Your objective: Working from the line that contains "assumption | with_reducible apply State.modCh_ev" down to the last line below, repeat each line exactly.

Record excerpts:
-- ==== Sys2Proof/Certificates/Slice0/Obligations.lean ====
section
/-! DEFINITION. The statements for the provers. A clause about a command says that `exec` answers a next state under
conditions on the state and the operands alone, what that state holds, and (by `Keeps`, or by naming the whole next
state) which parts of the state stay as they were. Commands act while a stand runs (`live`; log 6). -/

section Obligations

open Sys2Proof Sys2Proof.Machine


/-! Time sources, servo and PTP (02). -/

/-- R45: a write of 1 to TIME_SNAP copies city time, CN and the ticks since CYC together, and nothing else changes but the
passing of time to the instant of the write. -/
def Obligations.SnapshotCopiesTimeAndCnTogether : Prop :=
  ∀ (s : State) (value : Word) (tick : Nat), s.live = true → bit 0 value.toNat = true →
    ∃ t, exec (.timeSnap value tick) s = .next t
      ∧ t.time = { (s.advanceTo tick).time with
          snap := { city := (s.advanceTo tick).time.city, cn := s.cn, tick := max s.time.tsc tick } }
      ∧ Keeps { time := true } s t

/-- R52, R55, Table 2.1: the third missed message of the source in use ends it; a locked timebase with no other valid source
goes to HOLDOVER. PPS_IN (R55, R611): the selected edge, while a PTP port is the source in use, makes PPS_IN valid again and
moves no time; a missed second short of the third is only counted. -/
def Obligations.PpsMissesEnterHoldover : Prop :=
  ((∀ (s : State), s.live = true → s.time.source = some (.ptp 0) → 0 < s.time.ports.length →
      (lget {} 0 s.time.ports).syncMiss = 2 → s.time.tstate = .locked → s.time.valid1 = false → s.time.validPps = false →
      ∃ t, exec (.ptpSourceMiss 0 false) s = .next t ∧ t.time.tstate = .holdover ∧ t.time.source = none
        ∧ t.time.valid0 = false ∧ Keeps { evt := true, freeIdx := true, time := true, way := true } s t)
    ∧ (∀ (s : State), s.live = true → s.time.validPps = true → s.time.ppsMiss = 2 → s.time.source = some .pps →
        s.time.tstate = .locked → s.time.valid0 = false → s.time.valid1 = false →
        ∃ t, exec .ppsInMiss s = .next t ∧ t.time.tstate = .holdover ∧ t.time.source = none ∧ t.time.validPps = false
          ∧ Keeps { evt := true, freeIdx := true, time := true, way := true } s t))
  ∧ ((∀ (s : State) (rising : Bool) (tick : Nat) (p : Fin 2), s.live = true → bit 0 (s.reg 0x400200A0) = true →
      rising = !bit 1 (s.reg 0x400200A0) → s.selects .pps = true → s.time.source = some (.ptp p) →
      exec (.ppsInEdge rising tick) s = .next { s.advanceTo tick with
        fld := { s.fld with ppsIn := rising }
        time := { (s.advanceTo tick).time with validPps := true, ppsMiss := 0 } })
    ∧ (∀ (s : State) (rising : Bool) (tick : Nat), s.live = true →
        (bit 0 (s.reg 0x400200A0) = false ∨ rising = bit 1 (s.reg 0x400200A0)) →
        exec (.ppsInEdge rising tick) s = .next { s.advanceTo tick with fld := { s.fld with ppsIn := rising } })
    ∧ (∀ (s : State), s.live = true → s.time.validPps = true → s.time.ppsMiss < 2 →
        exec .ppsInMiss s = .next { s with time := { s.time with ppsMiss := s.time.ppsMiss + 1 } }))

/-- TIME_CTRL (R48, R611, R614): REARM from an installer takes a locked timebase, or one in HOLDOVER, back to LOCKING with
the step armed and JUMP clear; a write that selects no source sends a locked timebase to HOLDOVER. PTP (R51 to R53, R86): a
valid Announce ends the port's run of missed ones; a port in the master state answers a delay request; other domains,
management and unicast negotiation change nothing; a malformed message is a counted violation; the mute of a port ends at
its CN; a port that is not the source in use counts no miss, the one in use does. -/
def Obligations.SourcesAndPtpPorts : Prop :=
  ((∀ (s : State) (value : Word) (w : Writer), s.live = true → canonicalRegs s.regs = true → w.role = .installer →
      (s.time.tstate = .locked ∨ s.time.tstate = .holdover) →
      ∃ t, exec (.timeRearm value w) s = .next t ∧ t.time.tstate = .locking ∧ t.time.armed = true ∧ t.time.jump = false
        ∧ t.time.median = [] ∧ Keeps { evt := true, freeIdx := true, regs := true, time := true, way := true } s t)
    ∧ (∀ (s : State) (value : Word) (w : Writer) (x : TSource), s.live = true → canonicalRegs s.regs = true →
        value.toNat % 4 = 3 → bit 3 value.toNat = false → x ≠ .pps → s.time.tstate = .locked → s.time.source = some x →
        s.time.validPps = false →
        ∃ t, exec (.timeSrcWrite value w) s = .next t ∧ t.time.tstate = .holdover ∧ t.time.source = none
          ∧ RegsWith s t 0x40020000 (value.toNat &&& 0x107)
          ∧ Keeps { evt := true, freeIdx := true, regs := true, time := true, way := true } s t))
  ∧ ((∀ (s : State) (p : Fin 2) (tick : Nat), s.live = true → s.sliced (s.can.slotOf .ptp p.val) = false →
      bit 0 (s.ptpCtrl p) = true → (lget {} p.val s.time.ports).muteEnd = none →
      (∃ t, exec (.ptpMessage p tick .announce) s = .next t
        ∧ t.time = { (s.advanceTo tick).time with ports := lmod (fun q => { q with announceMiss := 0 }) p.val s.time.ports }
        ∧ Keeps { time := true } s t)
      ∧ exec (.ptpMessage p tick .otherDomain) s = .next (s.advanceTo tick)
      ∧ exec (.ptpMessage p tick .management) s = .next (s.advanceTo tick)
      ∧ (bit 1 (s.ptpCtrl p) = true →
          exec (.ptpMessage p tick .delayReq) s = .next ((s.advanceTo tick).emit (.ptp p 2)))
      ∧ (∃ t, exec (.ptpMessage p tick .malformed) s = .next t
          ∧ t.time.viol = min 65535 (s.time.viol + 1)
          ∧ Keeps { time := true, evt := true, way := true } s t))
    ∧ (∀ (s : State) (p : Fin 2) (e : Cn), s.live = true → (lget {} p.val s.time.ports).muteEnd = some e → e ≤ s.cn →
        ∃ t, exec (.ptpPortUnmute p) s = .next t
          ∧ t.time = { s.time with ports := lmod (fun q => { q with muteEnd := none }) p.val s.time.ports }
          ∧ Keeps { time := true } s t)
    ∧ (∀ (s : State) (p : Fin 2), s.live = true → s.time.source = some (.ptp p) →
        (lget {} p.val s.time.ports).announceMiss < 2 → p.val < s.time.ports.length →
        ∃ t, exec (.ptpSourceMiss p true) s = .next t
          ∧ t.time = { s.time with
              ports := lmod (fun q => { q with announceMiss := q.announceMiss + 1 }) p.val s.time.ports }
          ∧ Keeps { time := true } s t))

/-! The mains, SYNC_IN, triggers and captures (01, 02). -/

/-- R70, R73: without a valid crossing within TIMEOUT of the last one the mains is absent; the phase error is dropped,
crossings are counted anew, and an attributed count free-runs. The count itself stands. R61, R605: an installer's write of
TIME_MAINS_CFG within its ranges stores NOMINAL and TIMEOUT; neither the nominal frequency in force nor the timeout in force
changes yet. -/
def Obligations.MainsTimeoutAndConfiguration : Prop :=
  (∀ (s : State) (tick v : Nat), s.live = true → s.time.absent = false → s.time.counting = true →
      s.time.lastValid = some v → v + 100000 * s.time.timeoutMs ≤ s.time.ref + (tick - s.time.tsc) →
      ∃ t, exec (.mainsTimeout tick) s = .next t ∧ t.time.absent = true ∧ t.time.phaseErr = 0 ∧ t.time.returned = 0
        ∧ t.time.mstate = (if s.time.mstate = .unattributed then .unattributed else .freeRun)
        ∧ t.cn = s.cn ∧ t.time.city = (s.advanceTo tick).time.city
        ∧ Keeps { adm := true, evt := true, time := true, way := true } s t)
  ∧ (∀ (s : State) (value : Word) (w : Writer), s.live = true → canonicalRegs s.regs = true → w.role = .installer →
      (field 7 0 value.toNat = 50 ∨ field 7 0 value.toNat = 60) → 30 ≤ field 23 16 value.toNat →
      field 23 16 value.toNat ≤ 100 →
      ∃ t, exec (.mainsCfgWrite value w) s = .next t
        ∧ RegsWith s t 0x40020050 (merge 0xFF00FF (s.reg 0x40020050) value.toNat)
        ∧ Keeps { evt := true, regs := true, way := true } s t)

/-- SYNC_IN (R76 to R79): a pulse at distance d from the scheduled boundary moves it where 1 ≤ |d| ≤ ⌊N/8⌋ and the interval
has not been moved; else it is ignored and counted; at d = 0 nothing moves; a pulse shorter than MINW is noise; REALIGN
starts the return of D to 0. -/
def Obligations.SyncInMovesOneBoundaryAnInterval : Prop :=
  (∀ (s : State) (rising : Bool) (tick width : Nat) (d : Int), s.live = true → bit 0 (s.reg 0x40020090) = true →
    rising = !bit 1 (s.reg 0x40020090) → s.syncDistance (s.cn + 1) = d →
    (field 15 8 (s.reg 0x40020090) ≤ width → d = 0 →
      exec (.syncInPulse rising tick width) s = .next (s.advanceTo tick))
    ∧ (field 15 8 (s.reg 0x40020090) ≤ width → d ≠ 0 → d.natAbs ≤ s.latchN / 8 → s.time.intervalMoved = false →
      ∃ t, exec (.syncInPulse rising tick width) s = .next t
        ∧ t.mtr = { s.mtr with nextLatch := ((s.mtr.nextLatch : Int) + d).toNat, moveD := d }
        ∧ t.time = { (s.advanceTo tick).time with
            syncOfs := (((s.time.syncOfs : Int) + d) % (max 1 s.latchN : Nat)).toNat
            syncD := d, syncMoved := true, intervalMoved := true }
        ∧ Keeps { evt := true, mtr := true, time := true, way := true } s t)
    ∧ (field 15 8 (s.reg 0x40020090) ≤ width → (s.latchN / 8 < d.natAbs ∨ (d ≠ 0 ∧ s.time.intervalMoved = true)) →
      ∃ t, exec (.syncInPulse rising tick width) s = .next t
        ∧ t.time = { (s.advanceTo tick).time with
            syncD := d, syncIgnored := true, syncViol := min 65535 (s.time.syncViol + 1) }
        ∧ Keeps { evt := true, time := true, way := true } s t)
    ∧ (width < field 15 8 (s.reg 0x40020090) →
      exec (.syncInPulse rising tick width) s = .next (s.advanceTo tick)))
  ∧ (∀ (s : State) (value : Word) (w : Writer), s.live = true → canonicalRegs s.regs = true → w.role = .installer → 1 ≤ field 15 8 value.toNat →
      ∃ t, exec (.syncRealign value w) s = .next t
        ∧ t.time = { s.time with realign := decide (s.time.syncOfs ≠ 0) }
        ∧ Keeps { evt := true, regs := true, time := true, way := true } s t)

/-- Triggers (R81, R82, Table 2.9): ARM before the instant arms; an armed one that reaches its CN, with no target, fires
once and posts its event where EVENT is set; one that has not reached its instant does nothing. Captures (R84): a selected
edge enters the channel's FIFO of 8 with CN and city time; one that finds it full is dropped and sets OVR; an edge not
selected leaves the FIFO; a pop removes the head. -/
def Obligations.TriggersAndCaptures : Prop :=
  ((∀ (s : State) (k : Fin 16) (value : Word) (tick : Nat) (w : Writer), s.live = true → canonicalRegs s.regs = true →
      field 5 2 value.toNat = 0 → bit 1 value.toNat = false →
      s.cn < field 7 0 (s.reg (0x40020108 + 0x20 * k.val)) * 4294967296 + s.reg (0x40020104 + 0x20 * k.val) →
      ∃ t, exec (.triggerArm k value tick w) s = .next t
        ∧ t.time = { (s.advanceTo tick).time with triggers := lmod (fun x => { x with armed := true }) k.val s.time.triggers }
        ∧ Keeps { evt := true, regs := true, time := true, way := true } s t)
    ∧ (∀ (s : State) (k : Fin 16) (tick : Nat), s.live = true → (lget {} k.val s.time.triggers).armed = true →
        (s.advanceTo tick).trgReached k = true → field 5 2 (s.reg (0x40020100 + 0x20 * k.val)) = 0 →
        ∃ t, exec (.triggerFire k tick) s = .next t
          ∧ t.time = { (s.advanceTo tick).time with
              triggers := lmod (fun x => { x with armed := false, fired := true }) k.val s.time.triggers }
          ∧ Keeps { evt := true, time := true } s t)
    ∧ (∀ (s : State) (k : Fin 16) (tick : Nat), s.live = true →
        ((lget {} k.val s.time.triggers).armed = false ∨ (s.advanceTo tick).trgReached k = false) →
        exec (.triggerFire k tick) s = .next (s.advanceTo tick)))
  ∧ ((∀ (s : State) (c : Fin 7) (rising : Bool) (tick : Nat) (sub : Fin 10), s.live = true → c ≠ 0 →
      bit (if rising then 0 else 1) (s.reg (0x40020300 + 0x20 * c.val)) = true →
      ((lget {} c.val s.time.captures).fifo.length < 8 →
        ∃ t e, exec (.captureEdge c rising tick sub) s = .next t
          ∧ t.time = { (s.advanceTo tick).time with
              captures := lmod (fun x => { x with fifo := x.fifo ++ [e] }) c.val s.time.captures }
          ∧ e.cn = s.cn ∧ e.rising = rising ∧ e.unset = decide (s.time.tstate = .unset)
          ∧ Keeps { evt := true, time := true } s t)
      ∧ (8 ≤ (lget {} c.val s.time.captures).fifo.length →
        ∃ t, exec (.captureEdge c rising tick sub) s = .next t
          ∧ t.time = { (s.advanceTo tick).time with
              captures := lmod (fun x => { x with ovr := true }) c.val s.time.captures }
          ∧ Keeps { evt := true, time := true } s t))
    ∧ (∀ (s : State) (c : Fin 7) (rising : Bool) (tick : Nat) (sub : Fin 10), s.live = true → c ≠ 0 →
        bit (if rising then 0 else 1) (s.reg (0x40020300 + 0x20 * c.val)) = false →
        exec (.captureEdge c rising tick sub) s = .next (s.advanceTo tick))
    ∧ (∀ (s : State) (c : Fin 7) (value : Word), s.live = true → bit 0 value.toNat = true →
        exec (.capturePop c value) s = .next { s with time := { s.time with
          captures := lmod (fun x => { x with fifo := x.fifo.drop 1 }) c.val s.time.captures } }))
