theorem execIncInEdge_ev {s0 s1 : State} (rising : Bool) (tick : Nat) (sub : Fin 10) {s : State} (e : execIncInEdge rising tick sub s = .next s1)
    (hev : Evolves s0 s) : Evolves s0 s1 := by
  unfold execIncInEdge at e
  refine evolves_next e ?_
  repeat' first
    | with_reducible assumption
    | refine fun (_ : Evolves _ _) => ?_
    | with_reducible apply evolves_whenLive
    | with_reducible apply State.capture_ev
    | with_reducible apply State.post_ev
    | (with_reducible apply evolves_mk; with_reducible exact rfl; with_reducible apply State.advanceTo_ev)
    | intro x

theorem State.recordEvac_ev {s0 : State} {s : State} (p what : Nat) (hev : Evolves s0 s) :
    Evolves s0 (State.recordEvac s p what) := by
  unfold State.recordEvac
  repeat' first | with_reducible assumption | with_reducible apply State.record_ev

theorem execEvacStart_ev {s0 s1 : State} {s : State} (e : execEvacStart s = .next s1)
    (hev : Evolves s0 s) : Evolves s0 s1 := by
  unfold execEvacStart at e
  refine evolves_next e ?_
  repeat' first
    | with_reducible assumption
    | refine fun (_ : Evolves _ _) => ?_
    | with_reducible apply evolves_whenLive
    | with_reducible apply State.postTile_ev
    | with_reducible apply State.recordEvac_ev
    | with_reducible apply evolves_ite
    | (with_reducible apply evolves_mk; with_reducible exact rfl; with_reducible apply State.startPe_ev)
    | intro x

theorem State.endEvac_ev {s0 : State} {s : State} (hev : Evolves s0 s) :
    Evolves s0 (State.endEvac s) := by
  unfold State.endEvac
  repeat' first
    | with_reducible assumption
    | with_reducible apply State.endPe_ev
    | with_reducible apply State.postTile_ev
    | with_reducible apply State.recordEvac_ev
    | (with_reducible apply evolves_mk; with_reducible exact rfl; split)

theorem execEvacEnd_ev {s0 s1 : State} {s : State} (e : execEvacEnd s = .next s1)
    (hev : Evolves s0 s) : Evolves s0 s1 := by
  unfold execEvacEnd at e
  refine evolves_next e ?_
  repeat' first
    | with_reducible assumption
    | refine fun (_ : Evolves _ _) => ?_
    | with_reducible apply evolves_whenLive
    | with_reducible apply State.endEvac_ev
    | with_reducible apply evolves_ite
    | intro x

theorem State.writeIncCtrl_ev {s0 : State} {s : State} (v : Nat) (w : Writer) (hev : Evolves s0 s) :
    Evolves s0 (State.writeIncCtrl s v w).1 := by
  unfold State.writeIncCtrl
  repeat' first
    | with_reducible assumption
    | with_reducible apply State.endEvac_ev
    | with_reducible apply State.writeReg_ev
    | with_reducible apply evolves_ite

theorem State.writeIncCtrl_eq {s0 sx : State} {s : State} {v : Nat} {w : Writer} {qx : Reason} (e : (State.writeIncCtrl s v w) = (sx, qx))
    (hev : Evolves s0 s) : Evolves s0 sx := by
  have g := State.writeIncCtrl_ev v w hev
  rw [e] at g
  exact g

theorem execEvacRelease_ev {s0 s1 : State} (w : Writer) {s : State} (e : execEvacRelease w s = .next s1)
    (hev : Evolves s0 s) : Evolves s0 s1 := by
  unfold execEvacRelease at e
  refine evolves_next e ?_
  repeat' first
    | with_reducible assumption
    | refine fun (_ : Evolves _ _) => ?_
    | with_reducible apply evolves_whenLive
    | with_reducible apply State.writeIncCtrl_ev
    | intro x

theorem State.triggerChannel_ev {s0 : State} {s : State} (c : Nat) (hev : Evolves s0 s) :
    Evolves s0 (State.triggerChannel s c) := by
  unfold State.triggerChannel
  repeat' first
    | with_reducible assumption
    | with_reducible apply State.modCh_ev
    | with_reducible apply State.setChannel_ev
    | with_reducible apply evolves_ite

theorem State.drvTick_ev {s0 : State} {s : State} (hev : Evolves s0 s) :
    Evolves s0 (State.drvTick s) := by
  unfold State.drvTick
  repeat' first
    | with_reducible apply State.colourTick_ev
    | with_reducible apply State.startEngines_ev
    | (with_reducible apply evolves_mk; with_reducible exact rfl; with_reducible assumption)

theorem State.writePeStart_ev {s0 : State} {s : State} (a v : Nat) (w : Writer) (hev : Evolves s0 s) :
    Evolves s0 (State.writePeStart s a v w).1 := by
  unfold State.writePeStart
  repeat' first
    | with_reducible assumption
    | with_reducible apply State.modPe_ev
    | with_reducible apply State.writeReg_ev

theorem State.writePeStart_eq {s0 sx : State} {s : State} {a v : Nat} {w : Writer} {qx : Reason} (e : (State.writePeStart s a v w) = (sx, qx))
    (hev : Evolves s0 s) : Evolves s0 sx := by
  have g := State.writePeStart_ev a v w hev
  rw [e] at g
  exact g

theorem State.writeChStatus_ev {s0 : State} {s : State} (c v : Nat) (hev : Evolves s0 s) :
    Evolves s0 (State.writeChStatus s c v) := by
  unfold State.writeChStatus
  repeat' first | with_reducible assumption | with_reducible apply State.modCh_ev

theorem State.writeIncStatus_ev {s0 : State} {s : State} (v : Nat) (hev : Evolves s0 s) :
    Evolves s0 (State.writeIncStatus s v) := by
  unfold State.writeIncStatus
  repeat' first | (with_reducible apply evolves_mk; with_reducible exact rfl; with_reducible assumption)

end Sys2Proof.Machine
end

Task output:
  repeat' first | with_reducible assumption | with_reducible apply State.modCh_ev

theorem State.writeIncStatus_ev {s0 : State} {s : State} (v : Nat) (hev : Evolves s0 s) :
    Evolves s0 (State.writeIncStatus s v) := by
  unfold State.writeIncStatus
  repeat' first | (with_reducible apply evolves_mk; with_reducible exact rfl; with_reducible assumption)

end Sys2Proof.Machine
end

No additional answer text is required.